*Task requirements*:
All of the lines below should be output exactly as shown.

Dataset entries
-- ==== Sys2Proof/Certificates/Slice0/Obligations.lean ====
section
/-! DEFINITION. The statements for the provers. Each docstring names the rule of spec/ it formalises. The meanings
of the four commands that call the deflate core are stated for EVERY configuration `P` and for `exec`, which runs
them at `config` (10_state.md R38). -/

open Sys2Proof Sys2Proof.Machine

/-! ### Encoding -/

/-- Decoding and encoding are inverse to each other in both directions (30_encoding.md R92, R93). -/
def Obligations.DecodeInvertsEncode : Prop :=
  (∀ i : Instr, i.wf = true → decode (encode i) = .ok i) ∧
  (∀ (w : Word) (i : Instr), decode w = .ok i → i.wf = true ∧ encode i = w)

/-- 30_encoding.md R93: decoding of every word, by its fields and by the table's match and mask. -/
def Obligations.DecodingFollowsTheOpcodeMap : Prop :=
  ∀ w : Word,
    (w.extractLsb' 9 23 ≠ 0#23 → ∃ u, decode w = .error u) ∧
    (w.extractLsb' 9 23 = 0#23 → w.extractLsb' 0 8 = 0x31#8 → decode w = .ok (.pkUnpack (w.getLsbD 8))) ∧
    (w.extractLsb' 9 23 = 0#23 → w.getLsbD 8 = false →
      (w.extractLsb' 0 8 = 0x01#8 → decode w = .ok .crcTbl) ∧
      (w.extractLsb' 0 8 = 0x02#8 → decode w = .ok .crcSum) ∧
      (w.extractLsb' 0 8 = 0x10#8 → decode w = .ok .dcaComp) ∧
      (w.extractLsb' 0 8 = 0x11#8 → decode w = .ok .dcaDecomp) ∧
      (w.extractLsb' 0 8 = 0x20#8 → decode w = .ok .hdrEnc) ∧
      (w.extractLsb' 0 8 = 0x21#8 → decode w = .ok .hdrDec) ∧
      (w.extractLsb' 0 8 = 0x30#8 → decode w = .ok .pkRepack) ∧
      (w.extractLsb' 0 8 = 0x32#8 → decode w = .ok .pkValid)) ∧
    (w.extractLsb' 0 8 ∉ [0x01#8, 0x02#8, 0x10#8, 0x11#8, 0x20#8, 0x21#8, 0x30#8, 0x31#8, 0x32#8] →
      ∃ u, decode w = .error u) ∧
    (w.getLsbD 8 = true → w.extractLsb' 0 8 ≠ 0x31#8 → ∃ u, decode w = .error u) ∧
    (decode w = .ok .crcTbl ↔ w &&& 0xFFFFFFFF#32 = 0x00000001#32) ∧
    (decode w = .ok .crcSum ↔ w &&& 0xFFFFFFFF#32 = 0x00000002#32) ∧
    (decode w = .ok .dcaComp ↔ w &&& 0xFFFFFFFF#32 = 0x00000010#32) ∧
    (decode w = .ok .dcaDecomp ↔ w &&& 0xFFFFFFFF#32 = 0x00000011#32) ∧
    (decode w = .ok .hdrEnc ↔ w &&& 0xFFFFFFFF#32 = 0x00000020#32) ∧
    (decode w = .ok .hdrDec ↔ w &&& 0xFFFFFFFF#32 = 0x00000021#32) ∧
    (decode w = .ok .pkRepack ↔ w &&& 0xFFFFFFFF#32 = 0x00000030#32) ∧
    ((∃ chk, decode w = .ok (.pkUnpack chk)) ↔ w &&& 0xFFFFFEFF#32 = 0x00000031#32) ∧
    (decode w = .ok .pkValid ↔ w &&& 0xFFFFFFFF#32 = 0x00000032#32)

/-- The fields of 30_encoding.md R91 lose no bit, and the decoder accepts exactly the words whose fields are well
formed (R90, R92). -/
def Obligations.DecoderAcceptsExactlyWellFormedFields : Prop :=
  (∀ f : Cmd32, Cmd32.ofWord f.toWord = f) ∧
  (∀ w : Word, (Cmd32.ofWord w).toWord = w) ∧
  (∀ w : Word, (∃ i, decode w = .ok i) ↔ (Cmd32.ofWord w).wf = true)

/-- Words written out in 30_encoding.md R92 and 95_test_vectors.md, section 4.5, decode as listed there. -/
def Obligations.ListedWordsDecode : Prop :=
  decode 0x00000001#32 = .ok .crcTbl ∧ decode 0x00000011#32 = .ok .dcaDecomp ∧
  decode 0x00000020#32 = .ok .hdrEnc ∧ decode 0x00000031#32 = .ok (.pkUnpack false) ∧
  decode 0x00000131#32 = .ok (.pkUnpack true) ∧ decode 0x00000000#32 = .error (.unknownOpcode 0x00#8) ∧
  decode 0x00000130#32 = .error (.chkNotAllowed 0x30#8) ∧ decode 0x80000031#32 = .error .reservedBitsSet

/-! ### The step -/

/-- A step runs the command that the written word decodes to, on the state as the host's earlier accesses left it
(10_state.md R25, 20_memory.md R72); with no access pending the block does nothing (70_reset_and_hazards.md R247).
That pending accesses stand in a queue is the model's own (log 1). -/
def Obligations.StepRunsTheDecodedCommand : Prop :=
  (∀ s : State, s.host = [] → step s = .next s) ∧
  (∀ (s : State) (w : Word) (i : Instr) (rest : List HostAccess),
    s.host = commandAccess w :: rest → decode w = .ok i → i.wf = true →
      step s = exec i { s with host := rest }) ∧
  (∀ (s : State) (w : Word) (i : Instr), decode w = .ok i → i.wf = true →
      step (s.withFetchWord 32 w.toNat) = exec i s)

/-- 30_encoding.md R94: an undefined command word is refused; only `STATUS` changes. -/
def Obligations.RefusedWordChangesOnlyStatus : Prop :=
  ∀ (s : State) (w : Word) (u : Undefined) (rest : List HostAccess),
    s.host = commandAccess w :: rest → decode w = .error u →
      ∃ t, step s = .next t ∧
        t = { s with host := rest, status := ⟨true, true, .refused, .none⟩ } ∧
        t.statusWord = if s.tv then 0x000000E7#32 else 0x000000E3#32

/-- 10_state.md R41: what reset leaves, from power-on and from any state. (What the spec gives no value, the table,
the latch and the accumulator, is not stated: log 5, log 8.) -/
def Obligations.ResetLeavesTheListedValues : Prop :=
  (∀ (s : State) (rest : List HostAccess), s.host = .reset :: rest →
    ∃ t, step s = .next t ∧
      t.statusWord = 0x00000000#32 ∧ t.status = ⟨false, false, .idle, .none⟩ ∧ t.tv = false ∧
      t.srclen = 0#32 ∧ t.dstlen = 0#32 ∧ t.dst = [] ∧ t.exp = 0#32 ∧ t.crcacc = 0x00000000#32 ∧
      (∀ k : Fin 8, t.h.get k = 0x00000000#32) ∧ (∀ i : Fin 256, t.regValue (.t i) = none) ∧
      (∀ a, Memory.read t.src a = none) ∧ t.seq.wrk = [] ∧ t.seq.phase = .idle) ∧
  State.reset.statusWord = 0x00000000#32 ∧ State.reset.status = ⟨false, false, .idle, .none⟩ ∧
  State.reset.tv = false ∧ State.reset.srclen = 0#32 ∧ State.reset.dstlen = 0#32 ∧ State.reset.dst = [] ∧
  State.reset.exp = 0#32 ∧ State.reset.crcacc = 0x00000000#32 ∧
  (∀ k : Fin 8, State.reset.h.get k = 0x00000000#32) ∧ (∀ i : Fin 256, State.reset.regValue (.t i) = none) ∧
  (∀ a, Memory.read State.reset.src a = none) ∧ State.reset.seq.wrk = [] ∧ State.reset.seq.phase = .idle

*Exercise answer*:
-- ==== Sys2Proof/Certificates/Slice0/Obligations.lean ====
section
/-! DEFINITION. The statements for the provers. Each docstring names the rule of spec/ it formalises. The meanings
of the four commands that call the deflate core are stated for EVERY configuration `P` and for `exec`, which runs
them at `config` (10_state.md R38). -/

open Sys2Proof Sys2Proof.Machine

/-! ### Encoding -/

/-- Decoding and encoding are inverse to each other in both directions (30_encoding.md R92, R93). -/
def Obligations.DecodeInvertsEncode : Prop :=
  (∀ i : Instr, i.wf = true → decode (encode i) = .ok i) ∧
  (∀ (w : Word) (i : Instr), decode w = .ok i → i.wf = true ∧ encode i = w)

/-- 30_encoding.md R93: decoding of every word, by its fields and by the table's match and mask. -/
def Obligations.DecodingFollowsTheOpcodeMap : Prop :=
  ∀ w : Word,
    (w.extractLsb' 9 23 ≠ 0#23 → ∃ u, decode w = .error u) ∧
    (w.extractLsb' 9 23 = 0#23 → w.extractLsb' 0 8 = 0x31#8 → decode w = .ok (.pkUnpack (w.getLsbD 8))) ∧
    (w.extractLsb' 9 23 = 0#23 → w.getLsbD 8 = false →
      (w.extractLsb' 0 8 = 0x01#8 → decode w = .ok .crcTbl) ∧
      (w.extractLsb' 0 8 = 0x02#8 → decode w = .ok .crcSum) ∧
      (w.extractLsb' 0 8 = 0x10#8 → decode w = .ok .dcaComp) ∧
      (w.extractLsb' 0 8 = 0x11#8 → decode w = .ok .dcaDecomp) ∧
      (w.extractLsb' 0 8 = 0x20#8 → decode w = .ok .hdrEnc) ∧
      (w.extractLsb' 0 8 = 0x21#8 → decode w = .ok .hdrDec) ∧
      (w.extractLsb' 0 8 = 0x30#8 → decode w = .ok .pkRepack) ∧
      (w.extractLsb' 0 8 = 0x32#8 → decode w = .ok .pkValid)) ∧
    (w.extractLsb' 0 8 ∉ [0x01#8, 0x02#8, 0x10#8, 0x11#8, 0x20#8, 0x21#8, 0x30#8, 0x31#8, 0x32#8] →
      ∃ u, decode w = .error u) ∧
    (w.getLsbD 8 = true → w.extractLsb' 0 8 ≠ 0x31#8 → ∃ u, decode w = .error u) ∧
    (decode w = .ok .crcTbl ↔ w &&& 0xFFFFFFFF#32 = 0x00000001#32) ∧
    (decode w = .ok .crcSum ↔ w &&& 0xFFFFFFFF#32 = 0x00000002#32) ∧
    (decode w = .ok .dcaComp ↔ w &&& 0xFFFFFFFF#32 = 0x00000010#32) ∧
    (decode w = .ok .dcaDecomp ↔ w &&& 0xFFFFFFFF#32 = 0x00000011#32) ∧
    (decode w = .ok .hdrEnc ↔ w &&& 0xFFFFFFFF#32 = 0x00000020#32) ∧
    (decode w = .ok .hdrDec ↔ w &&& 0xFFFFFFFF#32 = 0x00000021#32) ∧
    (decode w = .ok .pkRepack ↔ w &&& 0xFFFFFFFF#32 = 0x00000030#32) ∧
    ((∃ chk, decode w = .ok (.pkUnpack chk)) ↔ w &&& 0xFFFFFEFF#32 = 0x00000031#32) ∧
    (decode w = .ok .pkValid ↔ w &&& 0xFFFFFFFF#32 = 0x00000032#32)

/-- The fields of 30_encoding.md R91 lose no bit, and the decoder accepts exactly the words whose fields are well
formed (R90, R92). -/
def Obligations.DecoderAcceptsExactlyWellFormedFields : Prop :=
  (∀ f : Cmd32, Cmd32.ofWord f.toWord = f) ∧
  (∀ w : Word, (Cmd32.ofWord w).toWord = w) ∧
  (∀ w : Word, (∃ i, decode w = .ok i) ↔ (Cmd32.ofWord w).wf = true)

/-- Words written out in 30_encoding.md R92 and 95_test_vectors.md, section 4.5, decode as listed there. -/
def Obligations.ListedWordsDecode : Prop :=
  decode 0x00000001#32 = .ok .crcTbl ∧ decode 0x00000011#32 = .ok .dcaDecomp ∧
  decode 0x00000020#32 = .ok .hdrEnc ∧ decode 0x00000031#32 = .ok (.pkUnpack false) ∧
  decode 0x00000131#32 = .ok (.pkUnpack true) ∧ decode 0x00000000#32 = .error (.unknownOpcode 0x00#8) ∧
  decode 0x00000130#32 = .error (.chkNotAllowed 0x30#8) ∧ decode 0x80000031#32 = .error .reservedBitsSet

/-! ### The step -/

/-- A step runs the command that the written word decodes to, on the state as the host's earlier accesses left it
(10_state.md R25, 20_memory.md R72); with no access pending the block does nothing (70_reset_and_hazards.md R247).
That pending accesses stand in a queue is the model's own (log 1). -/
def Obligations.StepRunsTheDecodedCommand : Prop :=
  (∀ s : State, s.host = [] → step s = .next s) ∧
  (∀ (s : State) (w : Word) (i : Instr) (rest : List HostAccess),
    s.host = commandAccess w :: rest → decode w = .ok i → i.wf = true →
      step s = exec i { s with host := rest }) ∧
  (∀ (s : State) (w : Word) (i : Instr), decode w = .ok i → i.wf = true →
      step (s.withFetchWord 32 w.toNat) = exec i s)

/-- 30_encoding.md R94: an undefined command word is refused; only `STATUS` changes. -/
def Obligations.RefusedWordChangesOnlyStatus : Prop :=
  ∀ (s : State) (w : Word) (u : Undefined) (rest : List HostAccess),
    s.host = commandAccess w :: rest → decode w = .error u →
      ∃ t, step s = .next t ∧
        t = { s with host := rest, status := ⟨true, true, .refused, .none⟩ } ∧
        t.statusWord = if s.tv then 0x000000E7#32 else 0x000000E3#32

/-- 10_state.md R41: what reset leaves, from power-on and from any state. (What the spec gives no value, the table,
the latch and the accumulator, is not stated: log 5, log 8.) -/
def Obligations.ResetLeavesTheListedValues : Prop :=
  (∀ (s : State) (rest : List HostAccess), s.host = .reset :: rest →
    ∃ t, step s = .next t ∧
      t.statusWord = 0x00000000#32 ∧ t.status = ⟨false, false, .idle, .none⟩ ∧ t.tv = false ∧
      t.srclen = 0#32 ∧ t.dstlen = 0#32 ∧ t.dst = [] ∧ t.exp = 0#32 ∧ t.crcacc = 0x00000000#32 ∧
      (∀ k : Fin 8, t.h.get k = 0x00000000#32) ∧ (∀ i : Fin 256, t.regValue (.t i) = none) ∧
      (∀ a, Memory.read t.src a = none) ∧ t.seq.wrk = [] ∧ t.seq.phase = .idle) ∧
  State.reset.statusWord = 0x00000000#32 ∧ State.reset.status = ⟨false, false, .idle, .none⟩ ∧
  State.reset.tv = false ∧ State.reset.srclen = 0#32 ∧ State.reset.dstlen = 0#32 ∧ State.reset.dst = [] ∧
  State.reset.exp = 0#32 ∧ State.reset.crcacc = 0x00000000#32 ∧
  (∀ k : Fin 8, State.reset.h.get k = 0x00000000#32) ∧ (∀ i : Fin 256, State.reset.regValue (.t i) = none) ∧
  (∀ a, Memory.read State.reset.src a = none) ∧ State.reset.seq.wrk = [] ∧ State.reset.seq.phase = .idle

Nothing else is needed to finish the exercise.